──────── Available data

-- ==== Sys2Proof/Machine/Crypto.lean ====
section
/-!
DEFINITION. Sys2Proof/Machine/Crypto.lean: the cryptographic functions the spec names: AES-128 and AES-256 with
CMAC, CCM*, GCM and key wrap, SHA-384 with HMAC, and ECDSA and ECDH over P-384 (09_mesh_security, 10_key_vault,
17_twin, 18_update_rescue).  Each follows the public standard the spec cites.
-/

namespace Sys2Proof.Machine

/-- Byte-wise exclusive or of two strings, as long as the shorter. -/
def xorBytes (a b : Bytes) : Bytes := List.zipWith (· ^^^ ·) a b

/-! ## AES (FIPS 197) -/

/-- Multiplication by x in GF(2^8). -/
def gfX (b : Nat) : Nat := if b ≥ 128 then (b * 2 % 256) ^^^ 0x1B else b * 2

/-- Multiplication in GF(2^8), `k` low bits of `b` first. -/
def gfMul : Nat → Nat → Nat → Nat
  | 0, _, _ => 0
  | k + 1, a, b => (if b % 2 = 1 then a else 0) ^^^ gfMul k (gfX a) (b / 2)

/-- The S-box (FIPS 197, Figure 7): the sixteen rows, each its sixteen bytes from column 0 on. -/
def sboxRows : List Nat :=
  [0x637c777bf26b6fc53001672bfed7ab76, 0xca82c97dfa5947f0add4a2af9ca472c0,
   0xb7fd9326363ff7cc34a5e5f171d83115, 0x04c723c31896059a071280e2eb27b275,
   0x09832c1a1b6e5aa0523bd6b329e32f84, 0x53d100ed20fcb15b6acbbe394a4c58cf,
   0xd0efaafb434d338545f9027f503c9fa8, 0x51a3408f929d38f5bcb6da2110fff3d2,
   0xcd0c13ec5f974417c4a77e3d645d1973, 0x60814fdc222a908846eeb814de5e0bdb,
   0xe0323a0a4906245cc2d3ac629195e479, 0xe7c8376d8dd54ea96c56f4ea657aae08,
   0xba78252e1ca6b4c6e8dd741f4bbd8b8a, 0x703eb5664803f60e613557b986c11d9e,
   0xe1f8981169d98e949b1e87e9ce5528df, 0x8ca1890dbfe6426841992d0fb054bb16]

/-- The inverse S-box (FIPS 197, Figure 14), likewise. -/
def invSboxRows : List Nat :=
  [0x52096ad53036a538bf40a39e81f3d7fb, 0x7ce339829b2fff87348e4344c4dee9cb,
   0x547b9432a6c2233dee4c950b42fac34e, 0x082ea16628d924b2765ba2496d8bd125,
   0x72f8f66486689816d4a45ccc5d65b692, 0x6c704850fdedb9da5e154657a78d9d84,
   0x90d8ab008cbcd30af7e45805b8b34506, 0xd02c1e8fca3f0f02c1afbd0301138a6b,
   0x3a9111414f67dcea97f2cfcef0b4e673, 0x96ac7422e7ad3585e2f937e81c75df6e,
   0x47f11a711d29c5896fb7620eaa18be1b, 0xfc563e4bc6d279209adbc0fe78cd5af4,
   0x1fdda8338807c731b11210592780ec5f, 0x60517fa919b54a0d2de57a9f93c99cef,
   0xa0e03b4dae2af5b0c8ebbb3c83539961, 0x172b047eba77d626e169146355210c7d]

/-- The byte of a table for the byte `b`. -/
def subByte (rows : List Nat) (b : Byte) : Byte :=
  BitVec.ofNat 8 (rows.getD (b.toNat / 16) 0 / 256 ^ (15 - b.toNat % 16))

/-- The S-box on a byte. -/
def sbox (b : Byte) : Byte := subByte sboxRows b

/-- The inverse S-box on a byte. -/
def invSbox (b : Byte) : Byte := subByte invSboxRows b

/-- Round constants. -/
def rcon : Nat → Nat
  | 0 => 1
  | n + 1 => gfX (rcon n)

/-- The key schedule: words so far (newest first), with `nk` key words. -/
def keyWords (nk : Nat) : Nat → List Bytes → List Bytes
  | 0, ws => ws
  | n + 1, ws =>
    let i := ws.length
    let prev := ws.headD []
    let t := if i % nk = 0 then
        match (prev.drop 1 ++ prev.take 1).map sbox with
        | b :: bs => (b ^^^ BitVec.ofNat 8 (rcon (i / nk - 1))) :: bs
        | [] => []
      else if nk > 6 && i % nk == 4 then prev.map sbox
      else prev
    keyWords nk n (xorBytes (ws.getD (nk - 1) []) t :: ws)

/-- A string cut into pieces of `n` bytes, at most `fuel` of them. -/
def chunks (n : Nat) : Nat → Bytes → List Bytes
  | 0, _ => []
  | fuel + 1, bs => if bs.isEmpty then [] else bs.take n :: chunks n fuel (bs.drop n)

/-- The round keys of a 16-byte or 32-byte key, 16 bytes each. -/
def roundKeys (key : Bytes) : List Bytes :=
  let nk := key.length / 4
  let ws := (keyWords nk (4 * (nk + 7) - nk) (chunks 4 nk key).reverse).reverse
  chunks 16 (nk + 7) ws.flatten

/-- ShiftRows: output byte `i` comes from input byte `5 i mod 16`. -/
def shiftRows (s : Bytes) : Bytes := (List.range 16).map fun i => s.getD (5 * i % 16) 0#8

/-- The inverse of ShiftRows. -/
def invShiftRows (s : Bytes) : Bytes := (List.range 16).map fun i => s.getD (13 * i % 16) 0#8

/-- One output byte of a column under a matrix row, whose entries are below 16. -/
def mixByte (m : List Nat) (c : Bytes) : Byte :=
  BitVec.ofNat 8 ((List.zipWith (fun k b => gfMul 4 b.toNat k) m c).foldl (· ^^^ ·) 0)

/-- MixColumns with the circulant matrix whose first row is `m`. -/
def mixCols (m : List Nat) (s : Bytes) : Bytes :=
  ((chunks 4 4 s).map fun c =>
    (List.range 4).map fun r => mixByte ((List.range 4).map fun j => m.getD ((j + 4 - r) % 4) 0) c).flatten

/-- The middle and last rounds of encryption. -/
def aesRounds : List Bytes → Bytes → Bytes
  | [], s => s
  | [k], s => xorBytes (shiftRows (s.map sbox)) k
  | k :: ks, s => aesRounds ks (xorBytes (mixCols [2, 3, 1, 1] (shiftRows (s.map sbox))) k)

/-- AES encryption of one block. -/
def aesEnc (key block : Bytes) : Bytes :=
  match roundKeys key with
  | [] => block
  | k :: ks => aesRounds ks (xorBytes block k)

/-- The rounds of decryption over the reversed round keys. -/
def aesInvRounds : List Bytes → Bytes → Bytes
  | [], s => s
  | [k], s => xorBytes ((invShiftRows s).map invSbox) k
  | k :: ks, s => aesInvRounds ks (mixCols [14, 11, 13, 9] (xorBytes ((invShiftRows s).map invSbox) k))

/-- AES decryption of one block. -/
def aesDec (key block : Bytes) : Bytes :=
  match (roundKeys key).reverse with
  | [] => block
  | k :: ks => aesInvRounds ks (xorBytes block k)

/-! ## CMAC (NIST SP 800-38B) -/

/-- Doubling in GF(2^128) of a 16-byte string, most significant byte first. -/
def dbl128 (b : Bytes) : Bytes :=
  let v := beNat b * 2
  toBE 16 (if v ≥ 2 ^ 128 then (v - 2 ^ 128) ^^^ 0x87 else v)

────────────────

# Directions:
Look over the listing. Pull out every line with the string "Figure" in it.

# Task answer:
/-- The S-box (FIPS 197, Figure 7): the sixteen rows, each its sixteen bytes from column 0 on. -/
/-- The inverse S-box (FIPS 197, Figure 14), likewise. -/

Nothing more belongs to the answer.